▸ **TASK TO COMPLETE**
Within the entries below, find the portion that opens with the line containing "n).words = s.words := rfl" and closes with the line containing "n).freeDraws = s.freeDraws := rfl". Retype that portion exactly and only.
[RECORDS SUPPLIED — start]
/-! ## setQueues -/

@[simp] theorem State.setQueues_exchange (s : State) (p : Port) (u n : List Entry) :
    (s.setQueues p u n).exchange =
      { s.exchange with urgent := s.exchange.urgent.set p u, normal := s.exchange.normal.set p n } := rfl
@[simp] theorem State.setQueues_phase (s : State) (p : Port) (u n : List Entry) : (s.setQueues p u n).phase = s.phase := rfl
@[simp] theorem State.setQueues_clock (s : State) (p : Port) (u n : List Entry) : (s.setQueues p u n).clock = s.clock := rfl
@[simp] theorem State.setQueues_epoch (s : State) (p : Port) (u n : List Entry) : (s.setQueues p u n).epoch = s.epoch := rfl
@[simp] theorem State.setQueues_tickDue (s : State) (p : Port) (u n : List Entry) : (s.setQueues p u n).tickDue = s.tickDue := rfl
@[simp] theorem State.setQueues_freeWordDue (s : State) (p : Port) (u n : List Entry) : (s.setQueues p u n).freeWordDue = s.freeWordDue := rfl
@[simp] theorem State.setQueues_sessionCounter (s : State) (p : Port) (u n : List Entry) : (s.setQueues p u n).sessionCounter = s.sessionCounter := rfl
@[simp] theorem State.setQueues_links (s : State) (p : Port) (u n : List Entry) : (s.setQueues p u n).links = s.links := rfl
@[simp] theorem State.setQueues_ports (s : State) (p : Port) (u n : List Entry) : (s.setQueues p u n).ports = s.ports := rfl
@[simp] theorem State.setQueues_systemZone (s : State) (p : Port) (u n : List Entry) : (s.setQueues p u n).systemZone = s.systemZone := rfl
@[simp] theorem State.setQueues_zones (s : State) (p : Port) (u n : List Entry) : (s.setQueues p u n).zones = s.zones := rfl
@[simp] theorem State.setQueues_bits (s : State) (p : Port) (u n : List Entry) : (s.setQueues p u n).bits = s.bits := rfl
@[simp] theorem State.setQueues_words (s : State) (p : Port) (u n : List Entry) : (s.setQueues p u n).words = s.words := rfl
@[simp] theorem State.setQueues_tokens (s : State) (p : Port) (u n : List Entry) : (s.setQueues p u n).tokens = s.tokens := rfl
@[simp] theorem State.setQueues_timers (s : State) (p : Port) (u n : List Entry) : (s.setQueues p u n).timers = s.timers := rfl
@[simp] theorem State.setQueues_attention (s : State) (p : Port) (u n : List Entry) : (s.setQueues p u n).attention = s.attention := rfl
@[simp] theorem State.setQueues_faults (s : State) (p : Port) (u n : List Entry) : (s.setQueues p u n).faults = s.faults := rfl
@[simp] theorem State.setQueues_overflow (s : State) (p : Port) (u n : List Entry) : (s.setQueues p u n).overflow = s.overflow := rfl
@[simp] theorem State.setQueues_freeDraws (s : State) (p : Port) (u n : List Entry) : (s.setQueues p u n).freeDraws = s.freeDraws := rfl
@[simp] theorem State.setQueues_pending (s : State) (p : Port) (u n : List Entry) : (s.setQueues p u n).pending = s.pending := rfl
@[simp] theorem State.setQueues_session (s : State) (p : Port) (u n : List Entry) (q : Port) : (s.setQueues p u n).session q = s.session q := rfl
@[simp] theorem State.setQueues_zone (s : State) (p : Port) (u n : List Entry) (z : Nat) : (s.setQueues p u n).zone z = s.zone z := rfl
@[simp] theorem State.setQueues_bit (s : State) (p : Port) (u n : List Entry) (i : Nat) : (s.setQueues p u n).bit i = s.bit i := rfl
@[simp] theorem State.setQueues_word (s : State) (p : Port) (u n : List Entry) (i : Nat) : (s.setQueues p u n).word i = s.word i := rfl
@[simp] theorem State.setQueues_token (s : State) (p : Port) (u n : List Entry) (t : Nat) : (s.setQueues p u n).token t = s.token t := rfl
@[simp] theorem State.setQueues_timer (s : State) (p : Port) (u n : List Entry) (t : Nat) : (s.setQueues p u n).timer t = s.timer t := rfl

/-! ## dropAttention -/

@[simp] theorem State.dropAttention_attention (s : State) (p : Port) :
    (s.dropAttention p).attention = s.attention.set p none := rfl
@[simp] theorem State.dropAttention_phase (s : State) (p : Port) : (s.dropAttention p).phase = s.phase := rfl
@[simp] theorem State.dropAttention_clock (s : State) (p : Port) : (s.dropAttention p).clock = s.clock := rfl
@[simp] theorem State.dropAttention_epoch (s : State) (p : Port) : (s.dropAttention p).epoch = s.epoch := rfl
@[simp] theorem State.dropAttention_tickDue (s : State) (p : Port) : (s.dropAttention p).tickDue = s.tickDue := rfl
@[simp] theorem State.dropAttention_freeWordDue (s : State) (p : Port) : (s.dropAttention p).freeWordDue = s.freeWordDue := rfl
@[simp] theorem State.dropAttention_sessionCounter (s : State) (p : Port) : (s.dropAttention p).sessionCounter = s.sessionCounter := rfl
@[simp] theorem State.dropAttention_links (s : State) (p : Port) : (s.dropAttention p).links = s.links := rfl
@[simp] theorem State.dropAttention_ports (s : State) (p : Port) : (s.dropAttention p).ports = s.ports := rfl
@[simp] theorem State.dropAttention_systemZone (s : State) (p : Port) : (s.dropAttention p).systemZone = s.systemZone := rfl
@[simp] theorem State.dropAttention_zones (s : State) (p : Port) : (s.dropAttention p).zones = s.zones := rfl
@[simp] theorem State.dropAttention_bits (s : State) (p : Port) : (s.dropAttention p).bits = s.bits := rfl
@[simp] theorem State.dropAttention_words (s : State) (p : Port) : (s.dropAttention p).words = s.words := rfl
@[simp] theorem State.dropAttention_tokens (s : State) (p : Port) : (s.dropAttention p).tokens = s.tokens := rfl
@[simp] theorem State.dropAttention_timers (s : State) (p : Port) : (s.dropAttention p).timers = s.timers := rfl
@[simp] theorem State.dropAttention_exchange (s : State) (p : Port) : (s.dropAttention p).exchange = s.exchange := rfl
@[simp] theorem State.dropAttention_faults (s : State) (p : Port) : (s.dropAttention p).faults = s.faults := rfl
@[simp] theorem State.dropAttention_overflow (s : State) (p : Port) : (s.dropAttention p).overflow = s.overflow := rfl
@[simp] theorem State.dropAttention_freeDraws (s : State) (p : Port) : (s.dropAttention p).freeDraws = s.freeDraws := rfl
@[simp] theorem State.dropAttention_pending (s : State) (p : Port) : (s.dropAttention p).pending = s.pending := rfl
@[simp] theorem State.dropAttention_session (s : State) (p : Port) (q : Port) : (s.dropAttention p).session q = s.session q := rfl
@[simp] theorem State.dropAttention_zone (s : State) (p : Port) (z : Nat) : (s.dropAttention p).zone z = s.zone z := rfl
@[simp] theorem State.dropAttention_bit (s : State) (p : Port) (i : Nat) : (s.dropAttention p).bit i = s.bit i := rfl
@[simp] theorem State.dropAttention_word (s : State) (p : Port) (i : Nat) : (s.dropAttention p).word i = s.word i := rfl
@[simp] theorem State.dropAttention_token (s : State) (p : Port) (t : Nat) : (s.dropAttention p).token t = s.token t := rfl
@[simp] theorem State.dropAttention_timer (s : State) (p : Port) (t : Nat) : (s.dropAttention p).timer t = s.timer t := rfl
[RECORDS SUPPLIED — finish]
▸ **OUTPUT OF THE TASK**
@[simp] theorem State.setQueues_words (s : State) (p : Port) (u n : List Entry) : (s.setQueues p u n).words = s.words := rfl
@[simp] theorem State.setQueues_tokens (s : State) (p : Port) (u n : List Entry) : (s.setQueues p u n).tokens = s.tokens := rfl
@[simp] theorem State.setQueues_timers (s : State) (p : Port) (u n : List Entry) : (s.setQueues p u n).timers = s.timers := rfl
@[simp] theorem State.setQueues_attention (s : State) (p : Port) (u n : List Entry) : (s.setQueues p u n).attention = s.attention := rfl
@[simp] theorem State.setQueues_faults (s : State) (p : Port) (u n : List Entry) : (s.setQueues p u n).faults = s.faults := rfl
@[simp] theorem State.setQueues_overflow (s : State) (p : Port) (u n : List Entry) : (s.setQueues p u n).overflow = s.overflow := rfl
@[simp] theorem State.setQueues_freeDraws (s : State) (p : Port) (u n : List Entry) : (s.setQueues p u n).freeDraws = s.freeDraws := rfl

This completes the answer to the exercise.